Understanding DeepSeek R1

DeepSeek-R1 is an open-source language model built on DeepSeek-V3-Base that’s been making waves in the AI community. Not only does it match—or even surpass—OpenAI’s o1 model in many benchmarks, but it also comes with fully MIT-licensed weights. This marks it as the first non-OpenAI/Google model to deliver strong reasoning capabilities in an open and accessible manner.
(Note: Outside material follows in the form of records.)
/-- One more bit holds a difference. -/
theorem wideSub_toInt {w : Nat} (x y : BitVec w) : (wideSub x y).toInt = x.toInt - y.toInt := by
  obtain ⟨hlo, hhi⟩ := abs_lt.1 (abs_toInt_sub_lt x y)
  rw [wideSub, BitVec.toInt_sub, BitVec.toInt_signExtend_of_le (Nat.le_succ w),
    BitVec.toInt_signExtend_of_le (Nat.le_succ w)]
  apply Int.bmod_eq_of_le_mul_two <;> push_cast <;> rw [pow_succ] <;> omega

/-- A difference widened to the width of the product. -/
theorem wideSub_signExtend_toInt {w : Nat} (x y : BitVec w) :
    ((wideSub x y).signExtend (2 * w + 2)).toInt = x.toInt - y.toInt := by
  rw [BitVec.toInt_signExtend_of_le (by omega), wideSub_toInt]

/-- `2·w + 2` bits hold the product of two differences. -/
theorem product_toInt {w : Nat} (v a d c : BitVec w) :
    ((wideSub v a).signExtend (2 * w + 2) * (wideSub d c).signExtend (2 * w + 2)).toInt =
      (v.toInt - a.toInt) * (d.toInt - c.toInt) := by
  have hprod : |(v.toInt - a.toInt) * (d.toInt - c.toInt)| < 2 ^ w * 2 ^ w := by
    rw [abs_mul]
    exact mul_lt_mul'' (abs_toInt_sub_lt v a) (abs_toInt_sub_lt d c) (abs_nonneg _) (abs_nonneg _)
  obtain ⟨hlo, hhi⟩ := abs_lt.1 hprod
  have hwidth : ((2 ^ (2 * w + 2) : Nat) : Int) = 4 * (2 ^ w * 2 ^ w) := by
    push_cast; rw [pow_add, two_mul, pow_add]; ring
  rw [BitVec.toInt_mul, wideSub_signExtend_toInt, wideSub_signExtend_toInt]
  apply Int.bmod_eq_of_le_mul_two <;> rw [hwidth] <;> omega

/-- The datapath leaves the pattern of the scaled value, whatever its operands: cutting a sum to `w` bits forgets only
multiples of `2^w`. -/
theorem mappedPort_eq {w : Nat} (v a b c d : BitVec w) :
    mappedPort v a b c d = BitVec.ofInt w (scaled a.toInt b.toInt c.toInt d.toInt v.toInt) := by
  have hwidths : 2 ^ w ∣ 2 ^ (2 * w + 2) := Nat.pow_dvd_pow 2 (by omega)
  apply BitVec.eq_of_toInt_eq
  rw [mappedPort, toInt_setWidth_of_le (by omega), BitVec.toInt_add, BitVec.toInt_sdiv, product_toInt,
    wideSub_signExtend_toInt, BitVec.toInt_signExtend_of_le (by omega), Int.add_bmod_bmod, Int.bmod_bmod_of_dvd hwidths,
    BitVec.toInt_ofInt, scaled]

/-! ### The outputs of U-MAP -/

theorem mapperOut_outOfRange {w : Nat} (v a b c d : BitVec w) :
    (mapperOut v a b c d).outOfRange = outOfRange v.toInt a.toInt b.toInt :=
  outOfRangePort_eq v a b

/-- The source span is zero exactly when its bounds are equal. -/
theorem wideSub_eq_zero_iff {w : Nat} (x y : BitVec w) : (wideSub x y == 0) = true ↔ y.toInt = x.toInt := by
  have hzero : (0 : BitVec (w + 1)).toInt = 0 := BitVec.toInt_zero
  rw [beq_iff_eq, ← BitVec.toInt_inj, wideSub_toInt, hzero]
  omega

/-- `mapped` carries the scaled value where the operands are accepted and the source is not degenerate. -/
theorem mapperOut_mapped {w : Nat} (v a b c d : BitVec w) :
    (mapperOut v a b c d).mapped =
      if outOfRange v.toInt a.toInt b.toInt = true ∨ a.toInt = b.toInt then none
      else some (BitVec.ofInt w (scaled a.toInt b.toInt c.toInt d.toInt v.toInt)) := by
  simp only [mapperOut, outOfRangePort_eq, mappedPort_eq, Bool.or_eq_true, wideSub_eq_zero_iff]

/-- Where MAPR has a value, `mapped` carries its pattern, from which the value is read back: it lies between the
destination bounds. -/
theorem mapperOut_mapped_of_value {w : Nat} {v a b c d : BitVec w} {z : Int}
    (h : mapOutcome v.toInt a.toInt b.toInt c.toInt d.toInt = .value z) :
    (mapperOut v a b c d).mapped = some (BitVec.ofInt w z) ∧ (BitVec.ofInt w z).toInt = z := by
  obtain ⟨hv, hab, hz⟩ := (mapOutcome_value_iff ..).1 h
  obtain rfl : z = scaled a.toInt b.toInt c.toInt d.toInt v.toInt := hz
  obtain ⟨hlo, hhi⟩ := scaled_mem_bounds (c := c.toInt) (d := d.toInt) hab ((outOfRange_false_iff ..).1 hv)
  exact ⟨by simp [mapperOut_mapped, hv, hab], toInt_ofInt_of_between hlo hhi⟩

/-- Settles O25: the differences and the product fit their widths, and the value lies between the destination bounds. -/
theorem mapperPortsComputeMapr : Obligations.MapperPortsComputeMapr := by
  unfold Obligations.MapperPortsComputeMapr
  intro w v a b c d
  refine ⟨wideSub_toInt v a, product_toInt v a d c, mapperOut_outOfRange .., fun z => mapperOut_mapped_of_value, ?_⟩
  simp only [mapperOut_mapped, ite_eq_left_iff, reduceCtorEq, imp_false, not_not]

/-! ### Sampling the mapper's ports -/

theorem outputs_mapper {s : State} (hm : s.params.hasMapper = true) :
    s.outputs.mapper =
      some ⟨(s.ports.mapped s.params.mapW s.draws).toInt, s.ports.outOfRange s.params.mapW s.draws⟩ := by
  simp [State.outputs, Ports.outputs, hm]

/-- With the three ports it depends on driven, `out_of_range` is MAPR's validation. -/
theorem Ports.outOfRange_of_driven {x : Ports} {w : Nat} {v a b : Int} (fv : fits w v = true) (fa : fits w a = true)
    (fb : fits w b = true) (hv : x.value = some v) (ha : x.srcMin = some a) (hb : x.srcMax = some b) (k : Nat) :
    x.outOfRange w k = Machine.outOfRange v a b := by
  simp only [Ports.outOfRange, hv, ha, hb, outOfRangePort_eq, toInt_ofInt_of_fits, fv, fa, fb]

/-- With all five ports driven and MAPR's value stated, `mapped` reads it. -/
theorem Ports.mapped_of_driven {x : Ports} {w : Nat} {v a b c d z : Int} (fv : fits w v = true) (fa : fits w a = true)
    (fb : fits w b = true) (fc : fits w c = true) (fd : fits w d = true) (hv : x.value = some v) (ha : x.srcMin = some a)
    (hb : x.srcMax = some b) (hc : x.dstMin = some c) (hd : x.dstMax = some d)
    (ho : mapOutcome v a b c d = .value z) (k : Nat) : (x.mapped w k).toInt = z := by
  rw [← toInt_ofInt_of_fits fv, ← toInt_ofInt_of_fits fa, ← toInt_ofInt_of_fits fb, ← toInt_ofInt_of_fits fc,
    ← toInt_ofInt_of_fits fd] at ho
  obtain ⟨hmapped, hz⟩ := mapperOut_mapped_of_value ho
  simp only [Ports.mapped, hv, ha, hb, hc, hd, hmapped, Option.getD_some, hz]

/-- Settles O35: the output looks at the three source-side ports alone. -/
theorem outOfRangePortIgnoresDestinationPorts : Obligations.OutOfRangePortIgnoresDestinationPorts := by
  unfold Obligations.OutOfRangePortIgnoresDestinationPorts
  intro s v a b hm fv fa fb hv ha hb
  refine ⟨_, outputs_mapper hm, ?_⟩
  rw [Ports.outOfRange_of_driven fv fa fb hv ha hb, outOfRange_iff]

/-- Settles O26: the sampled outputs are U-MAP's, which are MAPR's error and value. -/
theorem sampledMapperOutputsAgreeWithMapr : Obligations.SampledMapperOutputsAgreeWithMapr := by
  unfold Obligations.SampledMapperOutputsAgreeWithMapr
  intro s rest v a b c d hm fv fa fb fc fd hv ha hb hc hd h
  refine ⟨s.outputs, _, step_sample h, outputs_mapper hm, ?_, fun z hz => ?_⟩
  · rw [Ports.outOfRange_of_driven fv fa fb hv ha hb, outOfRange_iff, delivers_outOfRangeError_iff hm]
  · obtain ⟨hin, hab, hscaled⟩ := (delivers_mapped_ok_iff hm ..).1 hz
    have ho : mapOutcome v a b c d = .value z :=
      (mapOutcome_value_iff ..).2 ⟨(outOfRange_false_iff ..).2 hin, hab, hscaled⟩
    exact Ports.mapped_of_driven fv fa fb fc fd hv ha hb hc hd ho _

end Sys2Proof.Machine
end

section
/-! The alternative numerics `float2(F)` at scale 1 (43_range_mapper.md R65, D12): every number on the way is an integer that
the format holds exactly, so no rounding happens. -/

namespace Sys2Proof.Machine

/-- The integers up to the format's precision are held exactly: 1 is a normal number, and so is `2^(precision - 1)`. -/
structure HoldsIntegers (F : FloatFormat) : Prop where
  precision_pos : 1 ≤ F.precision
  minExp_le : F.minExp ≤ 0
  le_maxExp : (F.precision : Int) ≤ F.maxExp + 1

/-- The value of the format that is the integer `x`, with all its significand bits used. -/
def exactFloat (F : FloatFormat) (x : Int) : FloatVal :=
  if x = 0 then .fin 0 0
  else .fin (x * 2 ^ (F.precision - 1 - x.natAbs.log2)) (-((F.precision - 1 - x.natAbs.log2 : Nat) : Int))

/-! ### Powers and logarithms -/

theorem pow2_natCast (k : Nat) : pow2 k = 2 ^ k := by rw [pow2, Int.toNat_natCast]

theorem pow2_of_nonpos {k : Int} (h : k ≤ 0) : pow2 k = 1 := by rw [pow2, Int.toNat_of_nonpos h, pow_zero]

/-- The logarithm of a product lies between the sum of the logarithms and one more. -/
theorem log2_mul_bounds {k n : Nat} (hk : k ≠ 0) (hn : n ≠ 0) :
    k.log2 + n.log2 ≤ (k * n).log2 ∧ (k * n).log2 < k.log2 + n.log2 + 2 := by
  have hkn : k * n ≠ 0 := Nat.mul_ne_zero hk hn
  rw [Nat.le_log2 hkn, Nat.log2_lt hkn]
  constructor
  · rw [pow_add]
    exact Nat.mul_le_mul (Nat.log2_self_le hk) (Nat.log2_self_le hn)
  · calc k * n < 2 ^ (k.log2 + 1) * 2 ^ (n.log2 + 1) := Nat.mul_lt_mul'' Nat.lt_log2_self Nat.lt_log2_self
      _ = 2 ^ (k.log2 + n.log2 + 2) := by rw [← pow_add]; congr 1; omega

/-- A common factor does not move the logarithm of a ratio. -/
theorem floorLog2_mul {k n : Nat} (hk : k ≠ 0) (hn : n ≠ 0) : floorLog2 (k * n) k = n.log2 := by
  obtain ⟨hlo, hhi⟩ := log2_mul_bounds hk hn
  obtain ⟨j, hj⟩ : ∃ j : Nat, ((k * n).log2 : Int) - (k.log2 : Int) = j := ⟨(k * n).log2 - k.log2, by omega⟩
  have hcond : pow2 j * k ≤ pow2 (-j) * (k * n) ↔ j ≤ n.log2 := by
    rw [pow2_natCast, pow2_of_nonpos (by omega), Nat.one_mul, Nat.mul_comm k n,
      Nat.mul_le_mul_right_iff (Nat.pos_of_ne_zero hk), Nat.le_log2 hn]
  simp only [floorLog2, hj, hcond]
  split <;> omega

/-- An exact ratio is not rounded. -/
theorem roundHalfEven_mul {k : Nat} (hk : 0 < k) (n : Nat) : roundHalfEven (k * n) k = n := by
  simp [roundHalfEven, hk]

theorem roundDiv_mul_self (rnd : MapRound) (x : Int) {k : Int} (hk : k ≠ 0) : roundDiv rnd (x * k) k = x := by
  cases rnd with
  | trunc => exact Int.mul_tdiv_cancel x hk
  | floor => exact Int.mul_fdiv_cancel x hk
What makes DeepSeek-R1 particularly exciting is its transparency. Unlike the less-open approaches from some industry leaders, DeepSeek has published a detailed training methodology in their paper .
The model is also remarkably cost-effective, with input tokens costing just $0.14-0.55 per million (vs o1’s $15) and output tokens at $2.19 per million (vs o1’s $60).

✨ Why it matters

Until ~GPT-4, the common wisdom was that better models required more data and compute. While that’s still valid, models like o1 and R1 demonstrate an alternative: inference-time scaling through reasoning.

The Essentials

The DeepSeek-R1 paper presented multiple models, but primary amongst them were R1 and R1-Zero. Following these are a series of distilled models that, while interesting, I won’t discuss here.

DeepSeek-R1 uses two major ideas:

A multi-stage pipeline where a small set of cold-start data kickstarts the model, followed by large-scale RL.
Group Relative Policy Optimization (GRPO), a reinforcement learning method that relies on comparing multiple model outputs per prompt to avoid the need for a separate critic.

R1 and R1-Zero are both reasoning models. This essentially means they do Chain-of-Thought before answering. For the R1 series of models, this takes form as thinking within a <think> tag, before answering with a final summary.

R1-Zero vs R1

R1-Zero applies Reinforcement Learning (RL) directly to DeepSeek-V3-Base with no supervised fine-tuning (SFT). RL is used to optimize the model’s policy to maximize reward.
R1-Zero achieves excellent accuracy but sometimes produces confusing outputs, such as mixing multiple languages in a single response. R1 fixes that by incorporating limited supervised fine-tuning and multiple RL passes, which improves both correctness and readability.

It is interesting how some languages may express certain ideas better, which leads the model to choose the most expressive language for the task.

Training Pipeline

The training pipeline that DeepSeek published in the R1 paper is immensely interesting. It showcases how they created such strong reasoning models, and what you can expect from each phase. This includes the problems that the resulting models from each phase have, and how they solved it in the next phase.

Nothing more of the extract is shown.